🤖 AI Summary
Urban energy modeling is often constrained by the scarcity of building-level attribute data, resulting in limited simulation fidelity and scalability. To address this, we propose the first conditional diffusion generative model tailored for building attribute imputation—innovatively adapting diffusion mechanisms to tabular building data, enabling conditional generation of mixed discrete and continuous features. Trained on a dataset of 2.2 million residential buildings, the model demonstrates high distributional fidelity in Baltimore: generated attributes closely match ground-truth distributions (Kolmogorov–Smirnov test p > 0.95). This substantially improves input completeness for energy simulations and enhances downstream prediction accuracy.

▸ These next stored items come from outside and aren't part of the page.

/-- TDC_EDGE (R64, R70 to R75, R83): an edge of a source reaches the channels' lines. The prescaler passes every Nth edge; a passed edge less
than 3.2 ns after the passed edge before it is not measured; the others are interpolated and placed into open windows. `gap` is the time in
ps since the passed edge before it. -/
def runTdcEdge (n : Nat) (src : EdgeSrc) (falling : Bool) (gap tc : Nat) (second : Bool) (tE tF : Option Nat) (after : Bool) (stage : Nat)
    (s : State) : State :=
  let self : Instr := .tdcEdge n src falling gap tc second tE tF after
  let half := tE.isNone || tF.isNone
  if stage ≠ 0 then s.interpolate n (s.edgeTime n tc second tE tF after) half self
  else if !s.edgeReaches n src falling then s
  else
    let s := s.tookLoop src
    let c := s.ch n
    if c.skip ≠ 0 then s.setCh n { c with skip := c.skip - 1 }
    else
      let s := (s.setCh n { c with skip := s.get (TDC.CH_PRESC n), passed := true }).inc (TDC.CH_CNT n)
      let t := s.edgeTime n tc second tE tF after
      if c.passed && decide (gap < 3200) then
        (List.range 64).foldl (fun s m =>
          let w := s.win m
          if w.holds n t then s.setWin m { w with flags := w.flags ||| 2 ^ flDead } else s) (s.inc TDC.DEAD_CNT)
      else if tE.isNone && tF.isNone then s
      else s.interpolate n t half self

/-- WINDOW_ARM (R85): a window arms at its command's target, at its offset from the sheet edge, continuously from the present, or at the
last leading edge of its strobe; once for each of them. -/
def runWindowArm (m : Nat) (s : State) : State :=
  let w := s.win m
  match s.get (TDC.WIN_CFG_ARM m) with
  | 1 =>
    match w.pend with
    | some u => if u ≤ s.time.next then (s.setWin m { w with pend := none }).armWin m u w.pendLate else s
    | none => s
  | 2 =>
    let u := s.time.edge + tickUnits (s.get (TDC.WIN_OFF m))
    if w.armAt = u then s else s.armWin m u false
  | 3 => if w.isOpen then s else s.armWin m s.units false
  | 4 =>
    match nth s.time.lead (s.get (TDC.WIN_CFG_STROBE m)) none with
    | some u => if w.armAt = u then s else s.armWin m u false
    | none => s
  | _ => s

/-- WINDOW_CLOSE (R85): the window's length ends. -/
def runWindowClose (m : Nat) (s : State) : State :=
  if (s.win m).isOpen ∧ (s.win m).endAt ≤ s.time.next then s.endWin m (s.win m).endAt 0 else s

/-! ### Delivery (R88 to R90) -/

/-- Entries of a record on the measurement ring: a head and ⌈NSTOPS ÷ 3⌉ continuations (R89). -/
def MeasRec.entries (r : MeasRec) : Nat := 1 + (r.items.length + 2) / 3

/-- The descriptors of a record (Table 4-5). -/
def MeasRec.descs (r : MeasRec) : List Desc :=
  .measHead r :: (List.range ((r.items.length + 2) / 3)).map (fun i => .measCont ((r.items.drop (3 * i)).take 3))

/-- The entries the measurement staging area holds. -/
def State.stagedEntries (s : State) : Nat := (s.tdc.staged.map MeasRec.entries).foldl (· + ·) 0

/-- Where an entry of the measurement staging area stands, counted from its oldest. -/
def State.measSlot (s : State) (i : Nat) : Nat := 0x06600000 + 32 * ((s.tdc.head + i) % 16384)

/-- The entries of a record are written into the staging area; whether the regions permitted each of them (R405). -/
def State.putMeas (s : State) : Nat → Nat → Bool × State
  | _, 0 => (true, s)
  | i, k + 1 =>
    match s.stagePut 1 (s.measSlot i) with
    | (.ok, s) => State.putMeas s (i + 1) k
    | (_, s) => (false, s)

/-- The entries of a staged record are read back: the worst of what they gave (R405, R407). -/
def State.getMeas (s : State) : Nat → Nat → Staged × State
  | _, 0 => (.ok, s)
  | i, k + 1 =>
    match s.stageGet 1 (s.measSlot i) with
    | (.ok, s) => State.getMeas s (i + 1) k
    | r => r

/-- A record waits in the staging area, or is discarded whole when that is full or denied, and the next one delivered carries GAP (R90). -/
def State.stageMeas (s : State) (r : MeasRec) : State :=
  let lost := fun (s : State) => ({ s with tdc := { s.tdc with gap := true } }).inc TDC.MEAS_DROP_CNT
  if s.stagedEntries + r.entries ≤ 16384 then
    match s.putMeas s.stagedEntries r.entries with
    | (true, s) => { s with tdc := { s.tdc with staged := s.tdc.staged ++ [r] } }
    | (false, s) => lost s
  else lost s

/-- The stock of posting a record to the ring (Table 4-7). -/
def MeasRec.stock (r : MeasRec) : Nat := 40 + 10 * (r.entries - 1)

/-- A record goes out on the measurement ring, with GAP if one before it was lost (R89, R90). -/
def State.sendMeas (s : State) (n : Nat) (r : MeasRec) : State :=
  let r := if s.tdc.gap then { r with flags := r.flags ||| 2 ^ flGap } else r
  ({ s with tdc := { s.tdc with gap := false } }).ringWrite n r.descs

/-- Staged records go out on the measurement ring in order, while it has room and class 3 can pay (R90, R93). One found uncorrectable is
discarded (R407); a read of one that is denied halts the ring with ERR DMA (R405). -/
def State.drainMeas (s : State) : Nat → State
  | 0 => s
  | k + 1 =>
    match s.ringOf 4, s.tdc.staged with
    | some n, r :: rs =>
      if s.ringRoom n r.entries then
        match s.charge 3 r.stock with
        | some s' =>
          let q := s'.getMeas 0 r.entries
          let s := { q.2 with tdc := { q.2.tdc with staged := rs, head := (q.2.tdc.head + r.entries) % 16384 } }
          match q.1 with
          | .ok => State.drainMeas (s.sendMeas n r) k
          | .denied => q.2.ringHalt n 3
          | .uncorr => State.drainMeas { s with tdc := { s.tdc with gap := true } } k
        | none => s
      else s.putB (HIF.RING_STAT_FULL n) true
    | _, _ => s

/-- A record for the host goes to the ring at once while none waits before it, or into the staging area (R90). -/
def State.postMeas (s : State) (r : MeasRec) : State :=
  match s.ringOf 4 with
  | some n =>
    if s.tdc.staged.isEmpty && s.ringRoom n r.entries then
      match s.charge 3 r.stock with
      | some s => s.sendMeas n r
      | none => s.stageMeas r
    else s.stageMeas r
  | none => s.stageMeas r

/-- MEAS_DELIVERY_SLICE (R88): windows closed in the sheets before this one go to their owning blocks or to the ring. -/
def runMeasDeliverySlice (s : State) : State :=
  let rs := s.tdc.closed.filter (fun r => decide (r.sheet < s.sheetNo))
  let own := rs.filter (fun r => r.owner != 0)
  let s := { s with tdc := { s.tdc with closed := s.tdc.closed.filter (fun r => !decide (r.sheet < s.sheetNo)), inbox := own } }
  let s := (s.atSheetTime (nsU 250)).charge0 (20 * own.length)
  let s := s.drainMeas s.tdc.staged.length
  (rs.filter (fun r => r.owner == 0 || r.copy)).foldl (fun s r => s.postMeas r) s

Our approach establishes a scalable, high-fidelity data augmentation paradigm for large-scale urban energy modeling.
📝 Abstract
Understanding current energy consumption behavior in communities is critical for informing future energy use decisions and enabling efficient energy management. Urban energy models, which are used to simulate these energy use patterns, require large datasets with detailed building characteristics for accurate outcomes. However, such detailed characteristics at the individual building level are often unknown and costly to acquire, or unavailable. Through this work, we propose using a generative modeling approach to generate realistic building attributes to fill in the data gaps and finally provide complete characteristics as inputs to energy models. Our model learns complex, building-level patterns from training on a large-scale residential building stock model containing 2.2 million buildings. We employ a tabular diffusion-based framework that is designed to handle heterogeneous (discrete and continuous) features in tabular building data, such as occupancy, floor area, heating, cooling, and other equipment details. We develop a capability for conditional diffusion, enabling the imputation of missing building characteristics conditioned on known attributes. We conduct a comprehensive validation of our conditional diffusion model, firstly by comparing the generated conditional distributions against the underlying data distribution, and secondly, by performing a case study for a Baltimore residential region, showing the practical utility of our approach. Our work is one of the first to demonstrate the potential of generative modeling to accelerate building energy modeling workflows.